[Excerpts from a dataset]
-- ==== Sys2Proof/Machine/Fec.lean ====
section
/-!
DEFINITION. Machine/Fec.lean: the outer code RS(544,514) with its symbol and lane order, the inner code of optical reach with its
decoder, and the training frame (05_bringup_and_fec R136, R141, R151 to R155).
-/
set_option autoImplicit false

namespace Sys2Proof.Machine

/-! ### The field GF(2^10) (R151)

IEEE 802.3 gives this code the field polynomial x^10 + x^3 + 1 and the generator with the roots α^0 to α^29 (PRESUMED, log entry 11). -/

/-- Twice an element, and the product of two. -/
def gfTwice (a : Nat) : Nat := if 512 ≤ a then Nat.xor (a * 2) 0x409 else a * 2
def gfMul (a b : Nat) : Nat :=
  (List.range 10).foldl (fun r i => let t := gfTwice r; if natBit b (9 - i) then Nat.xor t a else t) 0

/-- The power of an element. -/
def gfPow (a : Nat) : Nat → Nat
  | 0 => 1
  | n + 1 => gfMul a (gfPow a n)

/-- α to a power, exponents modulo 1023. -/
def gfExp (n : Nat) : Nat := (List.range (n % 1023)).foldl (fun r _ => gfTwice r) 1

/-- The inverse of a nonzero element, as its 1022nd power: the product of the squarings of its square. -/
def gfInv (a : Nat) : Nat :=
  ((List.range 9).foldl (fun (r : Nat × Nat) _ => let q := gfMul r.2 r.2; (gfMul r.1 q, q)) (1, a)).1

/-- The value of a polynomial, coefficients from degree 0. -/
def gfEval (p : List Nat) (x : Nat) : Nat := p.foldr (fun c r => Nat.xor c (gfMul r x)) 0

/-- Sum and scaled shift of polynomials, coefficients from degree 0. -/
def gfAdd (p q : List Nat) : List Nat := (List.range (max p.length q.length)).map fun i => Nat.xor (p.getD i 0) (q.getD i 0)
def gfShift (c m : Nat) (p : List Nat) : List Nat := List.replicate m 0 ++ p.map (gfMul c)

/-! ### RS(544,514) (R151) -/

/-- The generator polynomial without its leading term, from degree 0. -/
def rsGenerator : List Nat :=
  ((List.range 30).foldl (fun g j => gfAdd (gfShift 1 1 g) (gfShift (gfExp j) 0 g)) [1]).take 30

/-- The codeword of 514 message symbols: the message, then 30 parity symbols, highest degree first. -/
def rsEncode (message : List Nat) : List Nat :=
  let rest := message.foldl (fun (r : List Nat) m =>
    let f := Nat.xor m (r.getD 29 0)
    gfAdd ((0 :: r).take 30) (gfShift f 0 rsGenerator)) (List.replicate 30 0)
  message ++ rest.reverse

/-- The syndromes of a received word. -/
def rsSyndromes (word : List Nat) : List Nat := (List.range 30).map fun j => word.foldl (fun r c => Nat.xor (gfMul r (gfExp j)) c) 0

/-- What the search for the error locator holds: locator, last locator with its discrepancy and age, and length. -/
structure RsSearch where
  loc : List Nat
  last : List Nat
  disc : Nat
  age : Nat
  len : Nat
  deriving DecidableEq, Repr

/-- One step of the search, on the syndromes up to number n. -/
def rsStep (syn : List Nat) (x : RsSearch) (n : Nat) : RsSearch :=
  let d := (List.range (x.len + 1)).foldl (fun r i => if i ≤ n then Nat.xor r (gfMul (x.loc.getD i 0) (syn.getD (n - i) 0)) else r) 0
  if d = 0 then { x with age := x.age + 1 }
  else
    let loc := gfAdd x.loc (gfShift (gfMul d (gfInv x.disc)) x.age x.last)
    if 2 * x.len ≤ n then ⟨loc, x.loc, d, 1, n + 1 - x.len⟩ else { x with loc := loc, age := x.age + 1 }

/-- The error locator of the syndromes (Berlekamp and Massey). -/
def rsLocator (syn : List Nat) : RsSearch := (List.range 30).foldl (rsStep syn) ⟨[1], [1], 1, 1, 0⟩

/-- The value of the error at the symbol of degree e (Forney). -/
def rsError (syn loc : List Nat) (e : Nat) : Nat :=
  let x := gfExp (1023 - e % 1023)
  let omega := (List.range 30).map fun i => (List.range (i + 1)).foldl (fun r j => Nat.xor r (gfMul (loc.getD j 0) (syn.getD (i - j) 0))) 0
  let deriv := (List.range loc.length).map fun i => if i % 2 = 0 then loc.getD (i + 1) 0 else 0
  gfMul (gfExp e) (gfMul (gfEval omega x) (gfInv (gfEval deriv x)))

/-- The decoder: the corrected codeword and the positions corrected, from 0 for the first symbol sent; none when no codeword lies within 15
symbols. -/
def rsDecode (word : List Nat) : Option (List Nat × List Nat) :=
  let syn := rsSyndromes word
  if syn.all (fun s => s == 0) then some (word, [])
  else
    let x := rsLocator syn
    let at_ := (List.range 544).filter fun i => gfEval x.loc (gfExp (1023 - (543 - i))) == 0
    if x.len ≤ 15 && at_.length == x.len then
      let fixed := (List.range word.length).map fun i =>
        if at_.contains i then Nat.xor (word.getD i 0) (rsError syn x.loc (543 - i)) else word.getD i 0
      if (rsSyndromes fixed).all (fun s => s == 0) then some (fixed, at_) else none
    else none

/-! ### Blocks, codewords, pairs and lanes (R151, R152) -/

/-- The blocks of a flit: flit-start bit and 32 bytes. -/
def flitBlocks (flit : List Byte) : List (Bool × List Byte) :=
  (List.range (flit.length / 32)).map fun i => (decide (i = 0), (flit.drop (32 * i)).take 32)

/-- The 257 bits of a block. -/
def blockBits (b : Bool × List Byte) : List Bool := b.1 :: b.2.flatMap byteBits

/-- The message of a codeword that carries 20 blocks. -/
def blocksMessage (blocks : List (Bool × List Byte)) : List Nat := cutBits 10 514 (blocks.flatMap blockBits)

/-- The 20 blocks that a codeword carries. -/
def messageBlocks (word : List Nat) : List (Bool × List Byte) :=
  let bits := (word.take 514).flatMap (numBits 10)
  (List.range 20).map fun k =>
    let b := (bits.drop (257 * k)).take 257
    (b.headD false, (cutBits 8 32 (b.drop 1)).map (BitVec.ofNat 8))

/-- The symbols of a pair that a lane of the sender carries. -/
def laneSymbols (pair : List Nat × List Nat) (lane : Nat) : List Nat :=
  (List.range 68).flatMap fun k => [pair.1.getD (8 * k + lane) 0, pair.2.getD (8 * k + lane) 0]

/-- The lane's bits of a pair. -/
def laneBits (pair : List Nat × List Nat) (lane : Nat) : List Bool := (laneSymbols pair lane).flatMap (numBits 10)

/-- The PAM4 symbol of two bits, Gray-coded: levels -3, -1, +1, +3 as 0 to 3. -/
def grayPam (a b : Bool) : Nat := match a, b with | false, false => 0 | false, true => 1 | true, true => 2 | true, false => 3

/-- Bits mapped to PAM4 symbols. -/
def pamSymbols : List Bool → List Nat
  | a :: b :: t => grayPam a b :: pamSymbols t
  | _ => []

/-- The lock pair with a flag and a countdown (R141). -/
def lockMessage (f c : Nat) : List Nat := (List.range 514).map fun i => c * 32 + f * 8 + i % 8
def lockCodewords (f c : Nat) : List Nat × List Nat := let w := rsEncode (lockMessage f c); (w, w)

/-! ### The inner code of optical reach (R154, R155) -/

/-- The information bits and parity bits that enter check m, parity bit k as 2048 + k. -/
def innerCheck (m : Nat) : List Nat :=
  let info := (List.range 32).map fun c => 64 * c + (if m < 64 then m else (m - 64 + 64 * 15 - 15 * c % 64) % 64)
  info ++ (if m = 0 then [2048] else [2047 + m, 2048 + m])

/-- The parity bits of a block of 2048 bits. -/
def innerParity (u : List Bool) : List Bool :=
  ((List.range 128).foldl (fun (r : List Bool × Bool) m =>
    let s := ((innerCheck m).filter fun i => decide (i < 2048)).foldl (fun x i => x != u.getD i false) false
    let b := r.2 != s
    (r.1 ++ [b], b)) ([], false)).1

/-- The inner codeword of a block. -/
def innerEncode (u : List Bool) : List Bool := u ++ innerParity u

/-- Every check of a word of 2176 bits holds. -/
def innerZeroSyndrome (bits : List Bool) : Bool :=
  (List.range 128).all fun m => !((innerCheck m).foldl (fun x i => x != bits.getD i false) false)

/-- What the decoder holds: the reliability of each bit, positive for 0, and the message of each check to its bits. -/
structure InnerSt where
  llr : List Rat
  msgs : List (List Rat)

/-- One check of a layered normalised min-sum iteration, with normalisation 0.75. -/
def innerLayer (x : InnerSt) (m : Nat) : InnerSt :=
  let bits := innerCheck m
  let old := x.msgs.getD m []
  let q := bits.zipIdx.map fun b => x.llr.getD b.1 0 - old.getD b.2 0
  let mag := fun (r : Rat) => if r < 0 then -r else r
  let new := (List.range q.length).map fun k =>
    let others := q.eraseIdx k
    let least := others.foldl (fun (a : Option Rat) r => match a with | none => some (mag r) | some v => some (min v (mag r))) none
    let odd := others.foldl (fun a r => a != decide (r < 0)) false
    (3 / 4 : Rat) * (if odd then -(least.getD 0) else least.getD 0)
  { llr := (bits.zipIdx).foldl (fun l b => l.set b.1 (q.getD b.2 0 + new.getD b.2 0)) x.llr, msgs := x.msgs.set m new }

/-- The hard decisions. -/
def innerHard (x : InnerSt) : List Bool := x.llr.map fun r => decide (r < 0)

/-- At most n iterations, checks in rising order (log entry 12): the iterations run and the decisions. -/
def innerRun (early : Bool) : Nat → Nat → InnerSt → Nat × List Bool
  | 0, done, x => (done, innerHard x)
  | n + 1, done, x =>
    if early && innerZeroSyndrome (innerHard x) then (done, innerHard x)
    else innerRun early n (done + 1) ((List.range 128).foldl innerLayer x)

/-- A block decoded from 2176 six-bit reliabilities. -/
def innerDecode (early : Bool) (limit : Nat) (llr : List Int) : Nat × List Bool :=
  innerRun early limit 0
    { llr := (List.range 2176).map fun i => ((max (-32) (min 31 (llr.getD i 0)) : Int) : Rat), msgs := List.replicate 128 [] }

/-! ### Training frames (R136) -/

/-- The polynomial x^13 + x^12 + x^2 + x + 1 as a register of thirteen bits, the oldest at bit 12: the next bit and register. -/
def prbs13Step (r : Nat) : Bool × Nat :=
  let b := natBit r 12 != (natBit r 11 != (natBit r 1 != natBit r 0))
  (b, r * 2 % 8192 + (if b then 1 else 0))

/-- n bits of PRBS13 from a register. -/
def prbs13 : Nat → Nat → List Bool
  | 0, _ => []
  | n + 1, r => let x := prbs13Step r; x.1 :: prbs13 n x.2

/-- The control field: the control word and its CRC-16 (R136, R168). -/
def controlField (w : Nat) : List Bool := numBits 32 w ++ numBits 16 (crc16 (numBits 32 w))

/-- The PAM4 symbols of a training frame with a control word and the PRBS13Q symbols that it carries. -/
def trainingSymbols (control : Nat) (prbs : List Bool) : List Nat :=
  List.replicate 16 3 ++ List.replicate 16 0 ++ (controlField control).flatMap (fun b => List.replicate 4 (if b then 3 else 0)) ++
    pamSymbols (prbs.take 7744)

end Sys2Proof.Machine
end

> **PROBLEM**
Could you copy exactly the lines from the first line of the records above through the line containing "def rsEncode (message", both included, and nothing else?

> **TASK RESPONSE**
-- ==== Sys2Proof/Machine/Fec.lean ====
section
/-!
DEFINITION. Machine/Fec.lean: the outer code RS(544,514) with its symbol and lane order, the inner code of optical reach with its
decoder, and the training frame (05_bringup_and_fec R136, R141, R151 to R155).
-/
set_option autoImplicit false

namespace Sys2Proof.Machine

/-! ### The field GF(2^10) (R151)

IEEE 802.3 gives this code the field polynomial x^10 + x^3 + 1 and the generator with the roots α^0 to α^29 (PRESUMED, log entry 11). -/

/-- Twice an element, and the product of two. -/
def gfTwice (a : Nat) : Nat := if 512 ≤ a then Nat.xor (a * 2) 0x409 else a * 2
def gfMul (a b : Nat) : Nat :=
  (List.range 10).foldl (fun r i => let t := gfTwice r; if natBit b (9 - i) then Nat.xor t a else t) 0

/-- The power of an element. -/
def gfPow (a : Nat) : Nat → Nat
  | 0 => 1
  | n + 1 => gfMul a (gfPow a n)

/-- α to a power, exponents modulo 1023. -/
def gfExp (n : Nat) : Nat := (List.range (n % 1023)).foldl (fun r _ => gfTwice r) 1

/-- The inverse of a nonzero element, as its 1022nd power: the product of the squarings of its square. -/
def gfInv (a : Nat) : Nat :=
  ((List.range 9).foldl (fun (r : Nat × Nat) _ => let q := gfMul r.2 r.2; (gfMul r.1 q, q)) (1, a)).1

/-- The value of a polynomial, coefficients from degree 0. -/
def gfEval (p : List Nat) (x : Nat) : Nat := p.foldr (fun c r => Nat.xor c (gfMul r x)) 0

/-- Sum and scaled shift of polynomials, coefficients from degree 0. -/
def gfAdd (p q : List Nat) : List Nat := (List.range (max p.length q.length)).map fun i => Nat.xor (p.getD i 0) (q.getD i 0)
def gfShift (c m : Nat) (p : List Nat) : List Nat := List.replicate m 0 ++ p.map (gfMul c)

/-! ### RS(544,514) (R151) -/

/-- The generator polynomial without its leading term, from degree 0. -/
def rsGenerator : List Nat :=
  ((List.range 30).foldl (fun g j => gfAdd (gfShift 1 1 g) (gfShift (gfExp j) 0 g)) [1]).take 30

/-- The codeword of 514 message symbols: the message, then 30 parity symbols, highest degree first. -/
def rsEncode (message : List Nat) : List Nat :=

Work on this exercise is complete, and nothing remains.